If you purchase a flood insurance policy, coverage for the structure is available on a replacement cost basis.

3. Guaranteed or extended replacement cost coverage
After a major hurricane or a tornado, building materials and construction workers are often in great demand. This can push rebuilding costs above homeowners policy limits, leaving you without enough money to cover the bill. To protect against such a situation, you can buy a policy that pays more than the policy limits.

An extended replacement cost policy will pay an extra 20 percent or more above the limits, depending on the insurance company. A guaranteed replacement cost policy will pay whatever it costs to rebuild your home as it was before the fire or other disaster.

4. Building codes
Building codes are updated periodically and may have changed significantly since your home was built. If your home is badly damaged, you may be required to rebuild your home to meet new building codes. Generally, homeowners insurance policies (even a guaranteed replacement cost policy) won't pay for the extra expense of rebuilding to code. Many insurance companies offer an Ordinance or Law endorsement that pays a specified amount toward these costs. (An endorsement is a form attached to an insurance policy that changes what the policy covers.)

5. Inflation guard
Consider adding an inflation guard clause to your policy.

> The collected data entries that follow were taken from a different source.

-- ==== Sys2Proof/Laws/Memory.lean ====
section
/-! SUPPORT. The laws of the memory store: reading after writing one byte, the canonical form every operation keeps,
and the accesses of 1, 2 and 4 bytes. -/

namespace Sys2Proof.Machine

namespace Memory

/-! ### One byte -/

theorem read_push (m : Memory) (a x : Nat) (b : Byte) (h : b = Config.unlistedByte → m.read a = b) :
    (push a b m).read x = if x = a then b else m.read x := by
  unfold push
  split
  · rename_i hb
    split
    · rename_i hx; rw [hx, h hb]
    · rfl
  · rfl

/-- Below the first listed address nothing is listed. -/
theorem read_below {m : Memory} {a : Nat} (h : ∀ c ∈ m, a < c.1) : m.read a = Config.unlistedByte := by
  induction m with
  | nil => rfl
  | cons c m ih =>
    have hc := h c (by simp)
    simp only [read, if_neg (Nat.ne_of_lt hc)]
    exact ih fun d hd => h d (by simp [hd])

theorem wf_tail {c : Host.Cell} {m : Memory} (h : wf (c :: m)) : wf m :=
  ⟨(List.pairwise_cons.1 h.1).2, fun d hd => h.2 d (by simp [hd])⟩

theorem wf_head {c : Host.Cell} {m : Memory} (h : wf (c :: m)) : ∀ d ∈ m, c.1 < d.1 :=
  (List.pairwise_cons.1 h.1).1

/-- A byte reads what was last written to it, and every other byte as before (20_memory.md R61). -/
theorem read_write {m : Memory} (hm : m.wf) (a x : Nat) (b : Byte) :
    (m.write a b).read x = if x = a then b else m.read x := by
  induction m with
  | nil => exact read_push [] a x b fun h => h.symm
  | cons c m ih =>
    unfold write
    split
    · rename_i hlt
      refine read_push (c :: m) a x b fun h => ?_
      rw [h]
      refine read_below fun d hd => ?_
      rcases List.mem_cons.1 hd with rfl | hd
      · exact hlt
      · exact hlt.trans (wf_head hm d hd)
    · split
      · rename_i hac
        rw [read_push m a x b fun h => by rw [h]; exact read_below fun d hd => hac ▸ wf_head hm d hd]
        split
        · rfl
        · rename_i hx; simp only [read, if_neg (hac ▸ hx)]
      · rename_i hac
        simp only [read, ih (wf_tail hm)]
        split
        · rename_i hx; rw [if_neg (fun e => hac (by rw [← e, hx]))]
        · rfl

/-! ### The canonical form -/

theorem wf_nil : wf [] := ⟨List.Pairwise.nil, by simp⟩

theorem wf_push {m : Memory} (hm : m.wf) {a : Nat} (b : Byte) (ha : a < 2 ^ 32) (h : ∀ c ∈ m, a < c.1) :
    (push a b m).wf := by
  unfold push
  split
  · exact hm
  · rename_i hb
    refine ⟨List.pairwise_cons.2 ⟨h, hm.1⟩, fun c hc => ?_⟩
    rcases List.mem_cons.1 hc with rfl | hc
    · exact ⟨ha, hb⟩
    · exact hm.2 c hc

/-- A write lists no address but its own besides those listed. -/
theorem mem_write {m : Memory} {a : Nat} {b : Byte} {c : Host.Cell} (h : c ∈ m.write a b) :
    c.1 = a ∨ c ∈ m := by
  induction m with
  | nil =>
    simp only [write, push] at h
    split at h <;> simp_all
  | cons d m ih =>
    unfold write at h
    split at h
    · unfold push at h; split at h
      · exact .inr h
      · rcases List.mem_cons.1 h with rfl | h
        · exact .inl rfl
        · exact .inr h
    · split at h
      · unfold push at h; split at h
        · exact .inr (by simp [h])
        · rcases List.mem_cons.1 h with rfl | h
          · exact .inl rfl
          · exact .inr (by simp [h])
      · rcases List.mem_cons.1 h with rfl | h
        · exact .inr (by simp)
        · rcases ih h with h | h
          · exact .inl h
          · exact .inr (by simp [h])

/-- A write keeps the canonical form. -/
theorem wf_write {m : Memory} (hm : m.wf) {a : Nat} (b : Byte) (ha : a < 2 ^ 32) : (m.write a b).wf := by
  induction m with
  | nil => exact wf_push wf_nil b ha (by simp)
  | cons c m ih =>
    unfold write
    split
    · rename_i hlt
      refine wf_push hm b ha fun d hd => ?_
      rcases List.mem_cons.1 hd with rfl | hd
      · exact hlt
      · exact hlt.trans (wf_head hm d hd)
    · rename_i hge
      split
      · rename_i hac
        exact wf_push (wf_tail hm) b ha fun d hd => hac ▸ wf_head hm d hd
      · rename_i hac
        have iht := ih (wf_tail hm)
        refine ⟨List.pairwise_cons.2 ⟨fun d hd => ?_, iht.1⟩, fun d hd => ?_⟩
        · rcases mem_write hd with h | h
          · omega
          · exact wf_head hm d h
        · rcases List.mem_cons.1 hd with rfl | hd
          · exact hm.2 _ (by simp)
          · exact iht.2 d hd

/-- Memories in canonical form that read alike are equal. -/
theorem eq_of_read {m m' : Memory} (hm : m.wf) (hm' : m'.wf) (h : ∀ a, m.read a = m'.read a) : m = m' := by
  induction m generalizing m' with
  | nil =>
    cases m' with
    | nil => rfl
    | cons c m' => exact absurd (by simpa [read] using (h c.1).symm) (hm'.2 c (by simp)).2
  | cons c m ih =>
    cases m' with
    | nil => exact absurd (by simpa [read] using h c.1) (hm.2 c (by simp)).2
    | cons d m' =>
      have hcd : c.1 = d.1 := by
        rcases lt_trichotomy c.1 d.1 with hlt | heq | hlt
        · refine absurd ?_ (hm.2 c (by simp)).2
          have := h c.1
          rw [read_below (m := d :: m') (a := c.1)] at this
          · simpa [read] using this
          · intro e he
            rcases List.mem_cons.1 he with rfl | he
            · exact hlt
            · exact hlt.trans (wf_head hm' e he)
        · exact heq
        · refine absurd ?_ (hm'.2 d (by simp)).2
          have := h d.1
          rw [read_below (m := c :: m) (a := d.1)] at this
          · simpa [read] using this.symm
          · intro e he
            rcases List.mem_cons.1 he with rfl | he
            · exact hlt
            · exact hlt.trans (wf_head hm e he)
      have hv : c.2 = d.2 := by simpa [read, hcd] using h c.1
      have ht : m = m' := by
        refine ih (wf_tail hm) (wf_tail hm') fun a => ?_
        by_cases ha : a = c.1
        · rw [read_below fun e he => ha ▸ wf_head hm e he, read_below fun e he => ha ▸ hcd ▸ wf_head hm' e he]
        · have := h a
          simpa [read, ha, hcd ▸ ha] using this
      rw [ht, Prod.ext hcd hv]

/-! ### Accesses of 1, 2 and 4 bytes -/

theorem wf_setByte {m : Memory} (hm : m.wf) (pa : Word) (b : Byte) : (m.setByte pa b).wf := wf_write hm b pa.isLt

/-- A store keeps the canonical form. -/
theorem wf_store {m : Memory} (hm : m.wf) (pa v : Word) (n : Width) : (m.store pa v n).wf := by
  cases n with
  | byte => exact wf_setByte hm _ _
  | half => exact wf_setByte (wf_setByte hm _ _) _ _
  | word => exact wf_setByte (wf_setByte (wf_setByte (wf_setByte hm _ _) _ _) _ _) _ _

theorem read_setByte {m : Memory} (hm : m.wf) (pa : Word) (b : Byte) (a : Nat) :
    (m.setByte pa b).read a = if a = pa.toNat then b else m.read a := read_write hm _ _ _

/-- The bytes of an access hold the bytes of the stored word, the lowest first (20_memory.md R62). -/
theorem read_store_inside {m : Memory} (hm : m.wf) (pa v : Word) (n : Width) {k : Nat} (hk : k < n.bytes) :
    (m.store pa v n).read (pa + BitVec.ofNat 32 k).toNat = byteOf v k := by
  have hne : ∀ i j : Nat, i < 4 → j < 4 → i ≠ j → (pa + BitVec.ofNat 32 i).toNat ≠ (pa + BitVec.ofNat 32 j).toNat := by
    intro i j hi hj h he
    rw [BitVec.toNat_add, BitVec.toNat_add, BitVec.toNat_ofNat, BitVec.toNat_ofNat] at he
    omega
  have h0 : ∀ i, 0 < i → i < 4 → (pa + BitVec.ofNat 32 i).toNat ≠ pa.toNat := fun i h4 hi => by
    simpa using hne i 0 hi (by omega) (by omega)
  have h1 : ∀ i, i ≠ 1 → i < 4 → (pa + BitVec.ofNat 32 i).toNat ≠ (pa + 1).toNat := fun i h hi => hne i 1 hi (by omega) h
  have h2 : ∀ i, i ≠ 2 → i < 4 → (pa + BitVec.ofNat 32 i).toNat ≠ (pa + 2).toNat := fun i h hi => hne i 2 hi (by omega) h
  have h3 : ∀ i, i ≠ 3 → i < 4 → (pa + BitVec.ofNat 32 i).toNat ≠ (pa + 3).toNat := fun i h hi => hne i 3 hi (by omega) h
  have e0 : pa + BitVec.ofNat 32 0 = pa := by simp
  cases n with
  | byte =>
    obtain rfl : k = 0 := by simp only [Width.bytes] at hk; omega
    simp only [store, read_setByte hm, e0, if_true]
  | half =>
    simp only [store, read_setByte hm, read_setByte (wf_setByte hm _ _)]
    simp only [Width.bytes] at hk
    rcases (by omega : k = 0 ∨ k = 1) with rfl | rfl
    · rw [if_neg (h1 0 (by omega) (by omega)), e0, if_pos rfl]
    · exact if_pos rfl
  | word =>
    simp only [store, read_setByte hm, read_setByte (wf_setByte hm _ _), read_setByte (wf_setByte (wf_setByte hm _ _) _ _),
      read_setByte (wf_setByte (wf_setByte (wf_setByte hm _ _) _ _) _ _)]
    simp only [Width.bytes] at hk
    rcases (by omega : k = 0 ∨ k = 1 ∨ k = 2 ∨ k = 3) with rfl | rfl | rfl | rfl
    · rw [if_neg (h3 0 (by omega) (by omega)), if_neg (h2 0 (by omega) (by omega)), if_neg (h1 0 (by omega) (by omega)), e0,
        if_pos rfl]
    · rw [if_neg (h3 1 (by omega) (by omega)), if_neg (h2 1 (by omega) (by omega))]; exact if_pos rfl
    · rw [if_neg (h3 2 (by omega) (by omega))]; exact if_pos rfl
    · exact if_pos rfl

/-- A byte outside the stored ones reads as before. -/
theorem read_store_outside {m : Memory} (hm : m.wf) (pa v : Word) (n : Width) {a : Nat} (h : ¬InAccess pa n a) :
    (m.store pa v n).read a = m.read a := by
  have hk : ∀ k, k < n.bytes → a ≠ (pa + BitVec.ofNat 32 k).toNat := fun k hk e => h ⟨k, hk, e⟩
  cases n with
  | byte =>
    have h0 := hk 0 (by decide)
    simp only [store, read_setByte hm]
    rw [if_neg (by simpa using h0)]
  | half =>
    have h0 := hk 0 (by decide)
    have h1 : a ≠ (pa + 1).toNat := hk 1 (by decide)
    simp only [store, read_setByte hm, read_setByte (wf_setByte hm _ _)]
    rw [if_neg h1, if_neg (by simpa using h0)]
  | word =>
    have h0 := hk 0 (by decide)
    have h1 : a ≠ (pa + 1).toNat := hk 1 (by decide)
    have h2 : a ≠ (pa + 2).toNat := hk 2 (by decide)
    have h3 : a ≠ (pa + 3).toNat := hk 3 (by decide)
    simp only [store, read_setByte hm, read_setByte (wf_setByte hm _ _), read_setByte (wf_setByte (wf_setByte hm _ _) _ _),
      read_setByte (wf_setByte (wf_setByte (wf_setByte hm _ _) _ _) _ _)]
    rw [if_neg h3, if_neg h2, if_neg h1, if_neg (by simpa using h0)]

/-- A load depends on its own bytes alone. -/
theorem load_congr {m m' : Memory} (pa : Word) (n : Width) (h : ∀ a, InAccess pa n a → m'.read a = m.read a) :
    m'.load pa n = m.load pa n := by
  have hk : ∀ k, k < n.bytes → m'.byteAt (pa + BitVec.ofNat 32 k) = m.byteAt (pa + BitVec.ofNat 32 k) :=
    fun k hk => h _ ⟨k, hk, rfl⟩
  cases n with
  | byte =>
    have h0 : m'.byteAt pa = m.byteAt pa := by simpa using hk 0 (by decide)
    simp only [load, h0]
  | half =>
    have h0 : m'.byteAt pa = m.byteAt pa := by simpa using hk 0 (by decide)
    have h1 : m'.byteAt (pa + 1) = m.byteAt (pa + 1) := hk 1 (by decide)
    simp only [load, h0, h1]
  | word =>
    have h0 : m'.byteAt pa = m.byteAt pa := by simpa using hk 0 (by decide)
    have h1 : m'.byteAt (pa + 1) = m.byteAt (pa + 1) := hk 1 (by decide)
    have h2 : m'.byteAt (pa + 2) = m.byteAt (pa + 2) := hk 2 (by decide)
    have h3 : m'.byteAt (pa + 3) = m.byteAt (pa + 3) := hk 3 (by decide)
    simp only [load, h0, h1, h2, h3]

/-- A load outside the stored bytes reads as before. -/
theorem load_store_outside {m : Memory} (hm : m.wf) (pa v : Word) (n : Width) (pb : Word) (k : Width)
    (h : ∀ a, InAccess pb k a → ¬InAccess pa n a) : (m.store pa v n).load pb k = m.load pb k :=
  load_congr pb k fun a ha => read_store_outside hm pa v n (h a ha)

end Memory

/-- The four bytes of a word in order are the word. -/
theorem bytes_append (v : Word) : byteOf v 3 ++ byteOf v 2 ++ byteOf v 1 ++ byteOf v 0 = v := by
  apply BitVec.eq_of_getLsbD_eq
  intro i hi
  erw [BitVec.getLsbD_append, BitVec.getLsbD_append, BitVec.getLsbD_append]
  interval_cases i <;> simp [byteOf]

namespace Memory

/-- A word load reads the word last stored at the same address. -/
theorem load_store_word {m : Memory} (hm : m.wf) (pa v : Word) : (m.store pa v .word).load pa .word = v := by
  have e : ∀ i j : Word, i ≠ j → (pa + i).toNat ≠ (pa + j).toNat := fun i j hij h => hij (by
    have := BitVec.eq_of_toNat_eq h
    simpa using this)
  have e01 : pa.toNat ≠ (pa + 1).toNat := by simpa using e 0 1 (by decide)
  have e02 : pa.toNat ≠ (pa + 2).toNat := by simpa using e 0 2 (by decide)
  have e03 : pa.toNat ≠ (pa + 3).toNat := by simpa using e 0 3 (by decide)
  simp only [load, store, byteAt, read_setByte hm, read_setByte (wf_setByte hm _ _),
    read_setByte (wf_setByte (wf_setByte hm _ _) _ _),
    read_setByte (wf_setByte (wf_setByte (wf_setByte hm _ _) _ _) _ _), if_true,
    if_neg (e 2 3 (by decide)), if_neg (e 1 3 (by decide)), if_neg (e 1 2 (by decide)), if_neg e01, if_neg e02, if_neg e03]
  exact bytes_append v

end Memory

/-- The memory after reset is in canonical form. -/
theorem reset_mem_wf : State.reset.mem.wf := Memory.wf_nil

end Sys2Proof.Machine
end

This automatically adjusts the dwelling limit when you renew your policy to reflect current construction costs in your area.

6. Older homes
If you own an older home, you may not be able to buy a replacement cost policy. Instead, you may have to buy a modified replacement cost policy. This means that instead of repairing or replacing features typical of older homes, like plaster walls and wooden floors, with similar materials, the policy will pay for repairs using the standard building materials and construction techniques in use today.

Insurance companies differ greatly in how they insure older homes. Some won't insure older homes for the replacement cost because of the expense of re-creating special features like wall and ceiling moldings and carvings. Other companies will insure older homes for the replacement cost as long as the dwelling is in good condition.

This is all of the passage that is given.